About two years after achieving CR, he was readmitted to our hospital because of appetite loss and body weight loss of 10 kg over the past month in January 2016. PET-CT revealed no abnormal uptake of FDG in the whole body including his penis (Fig. 3b). MRI of the brain showed an abnormal mass lesion in the pituitary stalk. This mass showed mild homogeneous low intensity on T1-weighted images and mild homogeneous high intensity on T2-weighted images. The mass lesion was homogeneously gadolinium-enhanced (Fig. 4a). No abnormal cells were found in the cerebrospinal fluid. The basal levels of thyroid-stimulating hormone (TSH 0.024 μIU/mL, normal range 0.390-4.01), adrenocorticotropic hormone (ACTH 3.8 pg/mL, normal range 7.2-63.3), and cortisol (0.6 μg/dL, normal range 4.0-19.3) were low; and the basal level of prolactin (34.39 ng/mL, normal range 3.58-12.78) was high. The basal levels of growth hormone (GH 1.56 ng/mL, normal range below 2.47), luteinizing hormone (LH 0.21 mIU/mL, normal range 0.79-5.72), and follicle-stimulating hormone (FSH 0.92 mIU/mL, normal range 2.00-8.30) were within the normal range.
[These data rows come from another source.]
-- ==== Sys2Proof/Laws/Kept.lean ====
section
/-! SUPPORT. What every change of the machine keeps but a commit and a power-on reset: the commit sequence (R79) and the queue of the
waiting commands. One lemma for each operation. -/

namespace Sys2Proof.Laws
open Sys2Proof Sys2Proof.Machine
set_option Elab.async false
set_option linter.unusedSimpArgs false
set_option linter.unusedTactic false
set_option linter.unreachableTactic false
set_option linter.unnecessarySeqFocus false

/-- The commit sequence and the waiting commands of a state. -/
def kept (s : State) : DWord × List Instr := (s.cseq, s.pending)

theorem kept_iff {s u : State} : kept u = kept s ↔ u.cseq = s.cseq ∧ u.pending = s.pending := by simp [kept]

theorem kept_eta (s : State) : (s.cseq, s.pending) = kept s := rfl

theorem kept_mk (x0 : Time) (x1 : Mode) (x2 : Word) (x3 : Resp) (cseq : DWord) (x5 : List Cmd) (x6 : Vector (Option OpenGroup) 8) (x7 : PortNo) (x8 : PortNo) (x9 : Nat) (x10 : Nat) (x11 : List Record) (x12 : List IntChange) (x13 : InputBlk) (x14 : Vector DomCfg 80) (x15 : Vector Domain 80) (x16 : Option CharRecord) (x17 : Vector (Option (Fin 17)) 16) (x18 : Vector LaneSt 17) (x19 : SlotCtx) (x20 : List Mismatch) (x21 : Vector (Option Program) 32) (x22 : Vector (Option Model) 8) (x23 : Bool) (x24 : List Nat) (x25 : ArbChip) (x26 : Vector Link 5) (x27 : Vector Port 8) (x28 : List WriteReq) (x29 : List WriteReq) (x30 : Irq) (x31 : Clocks) (x32 : Mc) (x33 : Safety) (x34 : Strata) (x35 : Thermal) (x36 : Meter) (x37 : Bus) (x38 : Option Sieve) (x39 : List TestRun) (x40 : Nat) (pending : List Instr) :
    kept (State.mk x0 x1 x2 x3 cseq x5 x6 x7 x8 x9 x10 x11 x12 x13 x14 x15 x16 x17 x18 x19 x20 x21 x22 x23 x24 x25 x26 x27 x28 x29 x30 x31 x32 x33 x34 x35 x36 x37 x38 x39 x40 pending) = (cseq, pending) := rfl

theorem foldl_kept {α : Type} (f : State → α → State) (l : List α) (s : State) (h : ∀ s x, kept (f s x) = kept s) :
    kept (l.foldl f s) = kept s := by
  induction l generalizing s with
  | nil => rfl
  | cons x xs ih => rw [List.foldl_cons, ih, h]

theorem foldl1_kept {α β : Type} (f : State × β → α → State × β) (l : List α) (a : State × β)
    (h : ∀ a x, kept (f a x).1 = kept a.1) : kept (l.foldl f a).1 = kept a.1 := by
  induction l generalizing a with
  | nil => rfl
  | cons x xs ih => rw [List.foldl_cons, ih, h]

theorem foldDoms_kept (s : State) (f : State → Nat → State) (h : ∀ s x, kept (f s x) = kept s) : kept (foldDoms s f) = kept s :=
  foldl_kept f _ s h

theorem onEach_kept (s : State) (ls : List Nat) (f : State → Nat → State × Nat) (h : ∀ s l, kept (f s l).1 = kept s) :
    kept (onEach s ls f).1 = kept s :=
  foldl1_kept _ ls (s, none) (fun a x => h a.1 x)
The loading test with 100 μg of growth hormone-releasing hormone (GRH), 200 μg of thyrotropin-releasing hormone (TRH), 100 μg of luteinizing hormone-releasing hormone (LH-RH), and 100 μg of corticotropin-releasing hormone (CRH) revealed rapid responses of GH, LH, FSH, and prolactin, but no response of TSH, a result consistent with hypopituitarism. We did not examine the vasopressin secretion because he did not demonstrate either polyuria or polydipsia.
Figure 4.
Coronal sections of pituitary MR images. (a) The mass in pituitary stalk was homogeneously gadolinium-enhanced before open biopsy. (b) The mass in the pituitary stalk disappeared after whole-brain radiotherapy. Subdural liquid collection was observed around the right temporal lobe after open biopsy.
Open biopsy of the mass lesion confirmed the diagnosis of DLBCL with the same immunohistochemical phenotype as the initial nodules of his penis (Fig. 2d-f). After open biopsy, he received hormone replacement therapy using thyroxine and dexamethasone instead of hydrocortisone for the treatment of postoperative brain edema. We chose radiotherapy instead of chemotherapy because his performance status (PS) was low, and he became bed-ridden after open biopsy. He received whole-brain radiotherapy, and MRI of the pituitary showed the disappearance of the mass (Fig. 4b). However, he developed methicillin-resistant Staphylococcus aureus (MRSA) sepsis concomitant with purulent spondylitis and epidural abscess at the C5 level and received intravenous administration of vancomycin for about three months. At the time of writing, he is alive and has maintained CR for his lymphoma for about three months since open biopsy, but he remains bed-ridden due to left hemiparesis as sequelae of the epidural abscess.
Discussion
We herein report a case of isolated pituitary stalk relapse of primary penile DLBCL.
Non-Hodgkin's lymphomas (NHLs) typically originates from lymph nodes, but extranodal NHL may involve many organs, such as the gastrointestinal tract, thyroid, and CNS (4). In particular, involvement of the penis is rare among extranodal NHLs. To date, almost 50 cases have been reported in the medical literature, and Chu et al. summarized the characteristics of PPL from the literature (1). The most common histopathological type of PPL was DLBCL. The shaft of the penis and the glans penis were most commonly involved. The most common presentation was a mass or nodules in the penis. PPL in almost all reported cases was localized in the penis at clinical stage I EA. The treatment modality was mainly chemotherapy or radiotherapy. The prognosis was relative good after achieving CR. However, relapse of PPL exclusively in the CNS is rare.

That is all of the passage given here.